Schwierige Situation. Die einzige Möglichkeit den Fehler nach zu vollziehen wäre eine Art Kontoauszug deines Diamantenbestandes.
 Falls solche Daten nicht gespeichert werden, können die Admins nur sehen, dass von dir Geld erhalten und Diamanten für deinen Account frei gegeben wurden.


Mehr als auf den Support zu hoffen, geht in diesem Fall wohl nicht, denn wie willst du als Spieler beweisen, dass du die Diamanten nie bekommen hast.
Eine (böse) Absicht unterstelle ich Frogster auf keinen Fall...oder um es anders zu sagen Sch**ße passiert Jedem. Dir, mir und uns.


Gruß 


			Dieser Inhalt steht nur eingeloggten Mitgliedern zur Verfügung.


----------



## Sagmentus (17. Mai 2010)

Ich habe auch schonmal den Support wegen folgendem wirklich freundlich kontaktiert:

Ich wollte einem Freund als nette Geste zum Geburstag Flügel aus dem Rubinshop schenken.
Rubine sofort abgezogen, doch es sind nie Flügel bei ihm angekommen.

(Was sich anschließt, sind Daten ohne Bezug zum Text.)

-- ==== Sys2Proof/Machine/Csr.lean ====
section
/-! DEFINITION. The control-register space and the other accesses of the host (10_state.md R35, R36; 20_memory.md R60 to R63;
70_reset_and_hazards.md R550 to R552). -/

namespace Sys2Proof.Machine

/-- The registers of the `CSR` map (10_state.md R35). -/
inductive Csr where
  | pduCmd | pduStatus | inPos | inLen | imgW | imgH | palCount
  | g3Width | g3Ctrl | g3Buf | g3Bits | g3X
  | rleCtrl | rleX | rleY
  | cmeArg | cmeRes | cmeMask (c : Channel) | cmeDeriv (c : Channel)
  | fxcMode | fxcLo | fxcHi | fxcRgba
  | icnMw | icnMh | icnCtrl
  deriving DecidableEq, Repr

/-- The map, by byte offset (10_state.md R35). -/
def csrMap : List (Nat × Csr) :=
  [(0x000, .pduCmd), (0x004, .pduStatus), (0x008, .inPos), (0x00C, .inLen), (0x010, .imgW), (0x014, .imgH),
   (0x018, .palCount),
   (0x020, .g3Width), (0x024, .g3Ctrl), (0x028, .g3Buf), (0x02C, .g3Bits), (0x030, .g3X),
   (0x040, .rleCtrl), (0x044, .rleX), (0x048, .rleY),
   (0x060, .cmeArg), (0x064, .cmeRes), (0x070, .cmeMask .r), (0x074, .cmeMask .g), (0x078, .cmeMask .b),
   (0x07C, .cmeMask .a), (0x080, .cmeDeriv .r), (0x084, .cmeDeriv .g), (0x088, .cmeDeriv .b), (0x08C, .cmeDeriv .a),
   (0x0A0, .fxcMode), (0x0A4, .fxcLo), (0x0A8, .fxcHi), (0x0AC, .fxcRgba),
   (0x0C0, .icnMw), (0x0C4, .icnMh), (0x0C8, .icnCtrl)]

/-- The register at an offset; none at a reserved one (10_state.md R35). -/
def csrAt (off : Nat) : Option Csr := csrMap.lookup off

/-- `CSR` is 0x000 to 0x0FF, and only aligned words of it exist (20_memory.md R60, R61). -/
def csrExists (off : Nat) : Bool := decide (off < 0x100) && decide (off % 4 = 0)

/-- `CME_DERIV[c]` (10_state.md R32): [4:0] right_shift, [15:8] scale, [16] present, [29:24] bits. -/
def derivWord (c : ColorMask) : Word :=
  BitVec.ofNat 32 (c.rightShift.toNat + 256 * c.scale.toNat + 65536 * c.present.toNat + 16777216 * c.bits.toNat)

/-- Reading a register; reads have no side effect (10_state.md R22, R35, R36). -/
def csrRead (s : State) : Csr → Word
  | .pduCmd => 0
  | .pduStatus => s.status.word
  | .inPos => s.inPos
  | .inLen => s.inLen
  | .imgW => s.imgW
  | .imgH => s.imgH
  | .palCount => s.palCount
  | .g3Width => s.g3Width
  | .g3Ctrl => s.g3Ctrl
  | .g3Buf => s.g3Buf
  | .g3Bits => s.g3Bits.setWidth 32
  | .g3X => s.g3X
  | .rleCtrl => s.rleCtrl
  | .rleX => s.rleX
  | .rleY => s.rleY
  | .cmeArg => s.cmeArg
  | .cmeRes => s.cmeRes
  | .cmeMask c => (s.cm.get c).mask
  | .cmeDeriv c => derivWord (s.cm.get c)
  | .fxcMode => s.fxcMode
  | .fxcLo => s.fxcLo
  | .fxcHi => s.fxcHi
  | .fxcRgba => s.fxcRgba
  | .icnMw => s.icnMw
  | .icnMh => s.icnMh
  | .icnCtrl => s.icnCtrl

/-- Writing a register other than `PDU_CMD`: a write to a read-only one is ignored, any bits are stored in a read/write one
(10_state.md R35, R36). -/
def csrWrite (s : State) (v : Word) : Csr → State
  | .pduCmd => s
  | .pduStatus => s
  | .inPos => { s with inPos := v }
  | .inLen => { s with inLen := v }
  | .imgW => { s with imgW := v }
  | .imgH => { s with imgH := v }
  | .palCount => { s with palCount := v }
  | .g3Width => { s with g3Width := v }
  | .g3Ctrl => { s with g3Ctrl := v }
  | .g3Buf => s
  | .g3Bits => s
  | .g3X => s
  | .rleCtrl => { s with rleCtrl := v }
  | .rleX => s
  | .rleY => s
  | .cmeArg => { s with cmeArg := v }
  | .cmeRes => s
  | .cmeMask _ => s
  | .cmeDeriv _ => s
  | .fxcMode => { s with fxcMode := v }
  | .fxcLo => { s with fxcLo := v }
  | .fxcHi => { s with fxcHi := v }
  | .fxcRgba => { s with fxcRgba := v }
  | .icnMw => { s with icnMw := v }
  | .icnMh => { s with icnMh := v }
  | .icnCtrl => { s with icnCtrl := v }

/-- What a read of an offset returns: 0 at a reserved one (10_state.md R36). -/
def csrReadAt (s : State) (off : Nat) : Word :=
  match csrAt off with
  | some c => csrRead s c
  | none => 0

/-- A write of an offset: ignored at a reserved one (10_state.md R36). -/
def csrWriteAt (s : State) (off : Nat) (v : Word) : State :=
  match csrAt off with
  | some c => csrWrite s v c
  | none => s

/-- The number of bytes of a space (00_scope.md R9; 20_memory.md R60). -/
def spaceSize (c : Config) : Space → Nat
  | .input => c.inSize
  | .pal => 768
  | .lb => c.lbSize
  | .mb => c.mbSize
  | .fb => c.fbSize

/-- The external reset (70_reset_and_hazards.md R550 to R552): every register 0, memory contents unspecified anew. The host's
later accesses, the value of its last read and the parameters are not the PDU's (log 9). -/
def externalReset (s : State) : State :=
  { State.reset with host := s.host, hostData := s.hostData, resets := s.resets + 1, cfg := s.cfg }

/-- Loading one palette entry (20_memory.md R63). -/
def loadPalette (s : State) (i r g b : Byte) : State :=
  { s with pal := s.pal.writeBytes (palAddr i.toNat 0) [r, g, b] }

end Sys2Proof.Machine
end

Der Support hat mir nun seit über 2 Monaten immernoch nicht geantworten was ich eine Frechheit finde, denn ich habe auch einiges an Geld in das Spiel gesteckt.


2 Wochen nachdem ich den Support kontaktiert hab, hab ich RoM vom Rechner geworfen und mein Account ist seit dem Inaktiv.
Mittlerweile spiel ich WoW und bin froh dass ich RoM verlassen hab, denn bei Blizzard bekomm ich wenisgsten guten Support und es gibt keinen kostenpflichtigen Weltkanal (-.-)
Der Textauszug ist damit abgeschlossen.